The compiler does its job, now all the developers have to do is utilize these functions in their code.

How Can You Attack Protobuf?

We are security researchers. We are more interested in breaking things than building them. So, when I understood protobuf this, I asked myself: What kind of vulnerabilities can be introduced to a platform through the use of protocol buffer.

The first and the most obvious answer was Insecure Deserealization (A8 – OWASP Top 10, 2017). Yes, that’s right. If an attacker is able to modify the content of an input protocol buffer, and if this input stream is not validate before deserealization and gets used in the code, really bad things can happen. Worst: a Remote Code Execution. More info on deserializaiton can be found HERE.

I tried googling “Protobuf Deserialisation Attack” to see if anything had been written on this topic and the very first result was this awesome blog:

https://medium.com/@marin_m/how-i-found-a-5-000-google-maps-xss-by-fiddling-with-protobuf-963ee0d9caff

Security researcher Marin Mouldier was able to manipulate parameters serialized in the protobuf format for Google Maps to trigger an XSS in the scope of google.com. His writeup is very detailed and to be frank, I did not read every minute detail in it.
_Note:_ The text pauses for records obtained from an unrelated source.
-- ==== Sys2Proof/Laws/State.lean ====
section
/-! SUPPORT. One equation for each field of each update, true by `rfl`, so that no proof unfolds a record update. -/

namespace Sys2Proof.Machine

/-! ## The state when a command ends -/

@[simp] theorem State.respond_eng (s : State) (g : Engine) (r : Word) :
    (s.respond g r).eng = { g with result := r } := rfl
@[simp] theorem State.respond_hold (s : State) (g : Engine) (r : Word) :
    (s.respond g r).hold = none := rfl
@[simp] theorem State.respond_inBytes (s : State) (g : Engine) (r : Word) :
    (s.respond g r).inBytes = s.inBytes := rfl
@[simp] theorem State.respond_inEod (s : State) (g : Engine) (r : Word) :
    (s.respond g r).inEod = s.inEod := rfl
@[simp] theorem State.respond_eodMayFall (s : State) (g : Engine) (r : Word) :
    (s.respond g r).eodMayFall = s.eodMayFall := rfl
@[simp] theorem State.respond_outBytes (s : State) (g : Engine) (r : Word) :
    (s.respond g r).outBytes = s.outBytes := rfl
@[simp] theorem State.respond_outRoom (s : State) (g : Engine) (r : Word) :
    (s.respond g r).outRoom = s.outRoom := rfl
@[simp] theorem State.respond_responses (s : State) (g : Engine) (r : Word) :
    (s.respond g r).responses = s.responses ++ [r] := rfl
@[simp] theorem State.respond_reads (s : State) (g : Engine) (r : Word) :
    (s.respond g r).reads = s.reads := rfl
@[simp] theorem State.respond_draws (s : State) (g : Engine) (r : Word) :
    (s.respond g r).draws = s.draws := rfl
@[simp] theorem State.respond_host (s : State) (g : Engine) (r : Word) :
    (s.respond g r).host = s.host := rfl

@[simp] theorem State.withStreams_eng (s : State) (c : Ctx) :
    (s.withStreams c).eng = s.eng := rfl
@[simp] theorem State.withStreams_hold (s : State) (c : Ctx) :
    (s.withStreams c).hold = s.hold := rfl
@[simp] theorem State.withStreams_inBytes (s : State) (c : Ctx) :
    (s.withStreams c).inBytes = c.inp := rfl
@[simp] theorem State.withStreams_inEod (s : State) (c : Ctx) :
    (s.withStreams c).inEod = s.inEod := rfl
@[simp] theorem State.withStreams_eodMayFall (s : State) (c : Ctx) :
    (s.withStreams c).eodMayFall = s.eodMayFall := rfl
@[simp] theorem State.withStreams_outBytes (s : State) (c : Ctx) :
    (s.withStreams c).outBytes = s.outBytes ++ c.sent := rfl
@[simp] theorem State.withStreams_outRoom (s : State) (c : Ctx) :
    (s.withStreams c).outRoom = c.room := rfl
@[simp] theorem State.withStreams_responses (s : State) (c : Ctx) :
    (s.withStreams c).responses = s.responses := rfl
@[simp] theorem State.withStreams_reads (s : State) (c : Ctx) :
    (s.withStreams c).reads = s.reads := rfl
@[simp] theorem State.withStreams_draws (s : State) (c : Ctx) :
    (s.withStreams c).draws = s.draws := rfl
@[simp] theorem State.withStreams_host (s : State) (c : Ctx) :
    (s.withStreams c).host = s.host := rfl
But if you are interested to jump into the details, it is a great read.

Insecure deserialization is just a special case of missing input validation which is the basic defence against all web-request-based attack types. Once, you have understood how the data is encoded using protobuf for the platform you are testing, you can then modify and encode the parameters in the request to see if the backend misses the validation of any critical parameters. This opens the pathways to all sorts of bugs SQLi, XSS, SSRF, SSTI and Command Injection.

Why Protobuf, not JSON?

My thirst for understanding protobuf had quenched and I realized I learned something awesome and valuable today. Then I got thinking, what are the advantages of protobuf over JSON. So, I turned back to my browser and googled “protobuf vs JSON” and I was directed to this beautiful article by Anna Jones at bizety.com:

https://www.bizety.com/2018/11/12/protocol-buffers-vs-json/

It turns out that through multiple real world tests conducted by some renowned tech companies, protobuf was observed to be twice as fast compared to JSON. Google says that protobuf is 20 to 100 times faster than XML.

But, does that mean that everyone should right away drop JSON and start using protobuf for their data transfer between the fronted and the backend. For me as a security researcher that would be bad news because JSON helps you understand the data that is being sent to and from the server aiding in your understanding of the application at hand.

This blog on codeclimate.com provides five reasons when JSON makes better sense for developers as well. I am mentioning them over here verabtim:

“There do remain times when JSON is a better fit than something like Protocol Buffers, including situations where:

  • You need or want data to be human readable
  • Data from the service is directly consumed by a web browser
  • Your server side application is written in JavaScript
  • You aren’t prepared to tie the data model to a schema
  • You don’t have the bandwidth to add another tool to your arsenal
  • The operational burden of running a different kind of network service is too great”

It Helps To Be Armed With Knowledge

As security researches it is important to know these bits and pieces of so many different technologies. You never know the next platform you pick for bounty hunting or pentesting may very well be using protobuf and if you have taken time out in the past to understand this protocol, you can jump right into the exploitation phase and skip the learning curve.

Fin.

Side note: I wrote this blog because I realized that teaching a subject to others is the only way you can know whether you truly understand it. I love to learn, but I am bad at retaining stuff in my brain. Writing about the subject I just learned helps me retain the information longer.